** AVAILABLE DATA follows **

/-- A write of a staged register: the staged copy, or LOST_WRITE while armed (R33). -/
def State.stageWrite (s : State) (base v mask : Nat) : State :=
  match stagedIsland base with
  | none => s.plainWrite base v mask
  | some isl =>
    if s.armedFor isl then s.put (TOP_ISL_MODE_LOST_WRITE isl) 1
    else (s.plainWrite base v mask).refreshDirtyBit isl

/-! ### Validation (R33) -/

/-- The rules of R316 on a staged timing. -/
def State.timingOk (s : State) (n : Nat) : Bool :=
  let h := s.get (DISP_TIM_H_HACT n)
  let v := s.get (DISP_TIM_V_VACT n)
  let ht := h + s.get (DISP_TIM_H_HFP n) + s.get (DISP_TIM_H_HSYNC n) + s.get (DISP_TIM_H_HBP n)
  let vt := v + s.get (DISP_TIM_V_VFP n) + s.get (DISP_TIM_V_VSYNC n) + s.get (DISP_TIM_V_VBP n)
  let p := s.get (DISP_TIM_CLK_PCLK_KHZ n)
  let lanes := 2 ^ s.get (DISP_TIM_CLK_LANES n)
  let rate := match s.get (DISP_TIM_CLK_RATE n) with
    | 0 => 1620000
    | 1 => 2700000
    | 2 => 5400000
    | _ => 8100000
  let bpc := if s.flag (DISP_TIM_CLK_BPC n) then 10 else 8
  decide (320 ≤ h) && decide (h ≤ 5120) && decide (200 ≤ v) && decide (v ≤ 2160) && decide (h * v ≤ 8294400) &&
    decide (25000 ≤ p) && decide (p ≤ 600000) && decide (24 * ht * vt ≤ p * 1000) && decide (p * 10000 ≤ 601 * ht * vt) &&
    decide (p * 3 * bpc * 10 ≤ lanes * rate * 8)

/-- The rules of the display and capture island: every output and input that is not retired has its staged set judged, on or off
(R317, R341). -/
def State.stagedDisp (s : State) : Bool :=
  (List.range 4).all (fun n => s.isRetired (chDisp n) || s.timingOk n) &&
  (List.range 8).all (fun i => s.isRetired (chCam i) ||
    (decide (80 ≤ s.get (CAP_CSI_CFG_RATE_MBPS i)) && decide (s.get (CAP_CSI_CFG_RATE_MBPS i) ≤ 2500) &&
      s.get (CAP_CSI_CFG_LANES i) != 3)) &&
  (List.range 4).all (fun p => decide (8 ≤ s.get (CAP_TDM_CFG_SLOTS p)) && decide (s.get (CAP_TDM_CFG_SLOTS p) ≤ 16))

/-- The rules of R355. -/
def State.stagedSch (s : State) : Bool :=
  let f := s.get SCH_CFG_FRAME_US
  decide (1000 ≤ f) && decide (f ≤ 100000) && decide (s.get SCH_CFG_PHASE_US < f) &&
  decide (10 ≤ s.get SCH_CFG_DL_CHECK_US) && decide (s.get SCH_CFG_DL_CHECK_US ≤ 1000) &&
  (List.range 8).all (fun e =>
    let ws := (List.range 32).filter (fun w => s.flag (SCH_WIN_EN e w))
    ws.all (fun w =>
      let a := s.get (SCH_WIN_START_US e w)
      let b := a + s.get (SCH_WIN_LEN_US e w)
      decide (20 ≤ s.get (SCH_WIN_LEN_US e w)) && decide (b ≤ f) &&
        ws.all (fun x => x == w || decide (b ≤ s.get (SCH_WIN_START_US e x)) ||
          decide (s.get (SCH_WIN_START_US e x) + s.get (SCH_WIN_LEN_US e x) ≤ a)))) &&
  (List.range 4).all (fun n =>
    let len := s.get (SCH_DWIN_LEN_US n)
    !s.flag (SCH_DWIN_EN n) || (decide (20 ≤ len) && decide (len ≤ 50000) &&
      (!s.flagA (DISP_TIM_CLK_ENABLE n) || s.periodAbove n len)))

/-- The rules of R378. -/
def State.stagedQos (s : State) : Bool :=
  let us := s.get QOS_CFG_WIN_US
  decide (1 ≤ us) && decide (us ≤ 1000) &&
  (List.range 75).all (fun p => (List.range 3).all (fun c =>
    s.get (QOS_PORT_BUDGET p c) != 0 && decide (s.get (QOS_PORT_GUAR p c) ≤ s.get (QOS_PORT_BUDGET p c)))) &&
  decide (guarSum (fun p c => s.get (QOS_PORT_GUAR p c)) ≤ s.guarCap us)

/-- The rules of R437. -/
def State.stagedSaf (s : State) : Bool :=
  let t := s.get SAF_CFG_FTTI_MS
  let a := s.get SAF_CFG_ARR_SLOT_US
  let v := s.get SAF_CFG_VCL_SLOT_US
  decide (10 ≤ t) && decide (t ≤ 500) && decide (20 ≤ a) && decide (a ≤ 1000) && decide (5 ≤ v) && decide (v ≤ 1000) &&
    decide (a ≤ t * 250) && decide (v ≤ t * 250)

/-- The rules of R508. -/
def State.stagedBcn (s : State) : Bool :=
  !(s.get BCN_CFG_SRC == 2 && s.get BCN_CFG_PEER_ID == s.get LNK_CFG_DEV_ID) &&
    !(s.get BCN_CFG_SRC == 1 && (List.range 8).all (fun p => !s.flag (GW_ETH_PORT_AS_EN p)))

** End of AVAILABLE DATA **

Give back exactly the lines from the one that contains "decide (a ≤ t" to the end of the data above, both of those lines included.

    decide (a ≤ t * 250) && decide (v ≤ t * 250)

/-- The rules of R508. -/
def State.stagedBcn (s : State) : Bool :=
  !(s.get BCN_CFG_SRC == 2 && s.get BCN_CFG_PEER_ID == s.get LNK_CFG_DEV_ID) &&
    !(s.get BCN_CFG_SRC == 1 && (List.range 8).all (fun p => !s.flag (GW_ETH_PORT_AS_EN p)))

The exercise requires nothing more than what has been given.